Royal Perth Hospital's study reviewed its prevocational Basic Surgical Program to assess its impact on participant preparedness for surgical training applications. The dataset, created by Eden Ouliel and last updated in April 2026, likely contains feedback and outcomes data from junior doctors. The 5.4 MB XLSX file examines how targeted skills development, mentorship, and academic support can enhance readiness for surgical training.
Use Cases
- Analyze the correlation between program participation and SET application outcomes based on the study's focus.

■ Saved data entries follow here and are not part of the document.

-- ==== Sys2Proof/Machine/BitMatrix.lean ====
section
/-! DEFINITION. BitMatrices as values: cells, the two conversions, which have opposite bit orders on
purpose (20_memory.md R34), and the GF(2) multiplier (41_bitmatrix.md R80 to R90). The functions do
not check their preconditions (40_bitvector.md R70, "unchecked-fast-path"); the meanings in
BitMatrixFamily.lean do. -/

namespace Sys2Proof.Machine

/-- A BitMatrix (10_state.md R22). -/
structure BitMatrix where
  rows : Nat
  cols : Nat
  vec : BitVector
  deriving DecidableEq, Repr

/-- `r*cols + c`, row-major (20_memory.md R32). -/
def BitMatrix.index (M : BitMatrix) (r c : Nat) : Nat := r * M.cols + c

/-- A cell in range: `r < M.rows` and `c < M.cols`, also when the index would fall in another row
(R36, 41_bitmatrix.md R80, U2). -/
abbrev BitMatrix.inRange (M : BitMatrix) (r c : Nat) : Prop := r < M.rows ∧ c < M.cols

/-- `M[r][c]`, BM.GET (R84). -/
def BitMatrix.cell (M : BitMatrix) (r c : Nat) : Bit := M.vec.bit (M.index r c)

/-- BM.SET (R82). -/
def BitMatrix.setCell (M : BitMatrix) (r c : Nat) : BitMatrix :=
  { M with vec := M.vec.setBit (M.index r c) }

/-- BM.CLR (R83). -/
def BitMatrix.clrCell (M : BitMatrix) (r c : Nat) : BitMatrix :=
  { M with vec := M.vec.clrBit (M.index r c) }

/-- Exclusive or into one cell: how BM.MUL accumulates (R88). -/
def BitMatrix.xorCell (M : BitMatrix) (r c : Nat) (value : Bit) : BitMatrix :=
  { M with vec := M.vec.xorBit (M.index r c) value }

/-- The pseudo-operation BM.FLIP (30_encoding.md R63): "set it if clear, clear it if set". -/
def BitMatrix.flipCell (M : BitMatrix) (r c : Nat) : BitMatrix :=
  if M.cell r c then M.clrCell r c else M.setCell r c

/-- The all-zero matrix of a shape (R81). -/
def BitMatrix.zero (rows cols : Nat) : BitMatrix :=
  { rows, cols, vec := BitVector.zero (rows * cols) }

/-- BM.CREATE's test on its operands, then BV.CREATE of the backing vector (R81). -/
def BitMatrix.create (rows cols : Nat) : Option BitMatrix :=
  if rows < 1 ∨ cols < 1 then none
  else (BitVector.create (rows * cols)).map fun vec => { rows, cols, vec }

/-- The loop of BM.FROMDATA (R85): column `i` of row 0 is set if bit `i` of `byte` is 1. -/
def BitMatrix.fillFromData (M : BitMatrix) (length : Nat) (byte : Byte) : BitMatrix :=
  (List.range length).foldl (fun M i => if byte.getLsbD i then M.setCell 0 i else M) M

/-- BM.FROMDATA (R85), LSB-first. -/
def BitMatrix.fromData (length : Nat) (byte : Byte) : Option BitMatrix :=
  (BitMatrix.create 1 length).map fun M => M.fillFromData length byte

/-- BM.TODATA (R86), MSB-first over the first 8 columns of row 0. -/
def BitMatrix.toData (M : BitMatrix) : Byte :=
  (List.range 8).foldl
    (fun result i => result ||| ((BitVec.ofBool (M.cell 0 i)).setWidth 8 <<< (7 - i))) 0x00

/-- The `k` loop of BM.MUL for cell `(i,j)` (R88). -/
def BitMatrix.mulCell (A B : BitMatrix) (i j : Nat) (C : BitMatrix) : BitMatrix :=
  (List.range A.cols).foldl (fun C k => C.xorCell i j (A.cell i k && B.cell k j)) C

/-- The `j` loop of BM.MUL for row `i` (R88). -/
def BitMatrix.mulRow (A B : BitMatrix) (i : Nat) (C : BitMatrix) : BitMatrix :=
  (List.range B.cols).foldl (fun C j => BitMatrix.mulCell A B i j C) C

/-- The three loops of BM.MUL over a matrix `C` (R88): "the literal double-sum over the field". -/
def BitMatrix.mulInto (A B C : BitMatrix) : BitMatrix :=
  (List.range A.rows).foldl (fun C i => BitMatrix.mulRow A B i C) C

/-- BM.MUL (R88): a new matrix, distinct from `A` and `B`. -/
def BitMatrix.mul (A B : BitMatrix) : Option BitMatrix :=
  (BitMatrix.create A.rows B.cols).map fun C => BitMatrix.mulInto A B C

/-- The pseudo-operation TODATA4 (43_decoder.md R101, 90_conflicts.md C1, D6): the syndrome index
`8*s0 + 4*s1 + 2*s2 + s3`, column 0 most significant. -/
def BitMatrix.toData4 (S : BitMatrix) : Nibble :=
  BitVec.ofNat 4 (8 * (S.cell 0 0).toNat + 4 * (S.cell 0 1).toNat + 2 * (S.cell 0 2).toNat
    + (S.cell 0 3).toNat)

/-- The byte `w` with `w[i] = M[0][i]`, `i = 0..7`: how CORRECT delivers its vector (R103). -/
def BitMatrix.toCodeword (M : BitMatrix) : Byte :=
  (List.range 8).foldl
    (fun result i => result ||| ((BitVec.ofBool (M.cell 0 i)).setWidth 8 <<< i)) 0x00

/-- `bitrev8(x)`: the value `y` with `y[7-i] = x[i]` (00_scope.md R9, 41_bitmatrix.md R90). -/
def bitrev8 (x : Byte) : Byte := BitVec.ofFnLE fun i : Fin 8 => x.getLsbD (7 - i)

end Sys2Proof.Machine
end

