-- ==== Sys2Proof/Machine/Flags.lean ====
section
/-! DEFINITION. The block has no flags register and no condition codes (10_state.md R19). What
stands in their place is the status result of DECODE and CORRECT, and its code at the port. -/

namespace Sys2Proof.Machine

/-- The status of a decoding (R19): "first-class status values, not faults". -/
inductive Status where
  | ok
  | corrected
  | err
  deriving DecidableEq, Repr

/-- `status[1:0]` (30_encoding.md R56, D4). -/
def Status.code : Status → BitVec 2
  | .ok => 0b00
  | .corrected => 0b01
  | .err => 0b10

/-- The status a code stands for; none for `11`, "never produced" (R56, U10). -/
def Status.ofCode (code : BitVec 2) : Option Status :=
  if code = 0b00 then some .ok
  else if code = 0b01 then some .corrected
  else if code = 0b10 then some .err
  else none

/-- The status CORRECT and DECODE report for a table entry (43_decoder.md R103). -/
def Status.ofEntry : Entry → Status
  | .noerr => .ok
  | .uncorr => .err
  | .pos _ => .corrected

end Sys2Proof.Machine
end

- Model factors influencing junior doctor preparedness for surgical training based on targeted skills development mentioned.
- Evaluate the perceived impact of mentorship and academic support components within a formalized training program.
- Benchmark program features to inform the design of similar surgical training initiatives across Australia.
Strengths
- Data is explicitly licensed under CC-BY-4.0, permitting broad reuse.
- File size is 5.4 MB, indicating a manageable download and analysis scale.
- The study provides a concrete foundation for informing similar surgical training initiatives.
Limitations
- Row count is unknown, which may limit suitability assessment for large-scale analysis.
- Column-level documentation is absent; field semantics must be inferred after download.
- Description metadata is limited; actual data quality requires manual inspection after download.
Provenance
- Source
- figshare, authored by Eden Ouliel.
- Collection Method
- Likely contains survey feedback and application outcome data collected from a program review.
- Time Range
- null
- Freshness
- Last updated 2026-04-23 03:37:51; freshness should be verified.
- Geography
- Data originates from Royal Perth Hospital in Australia.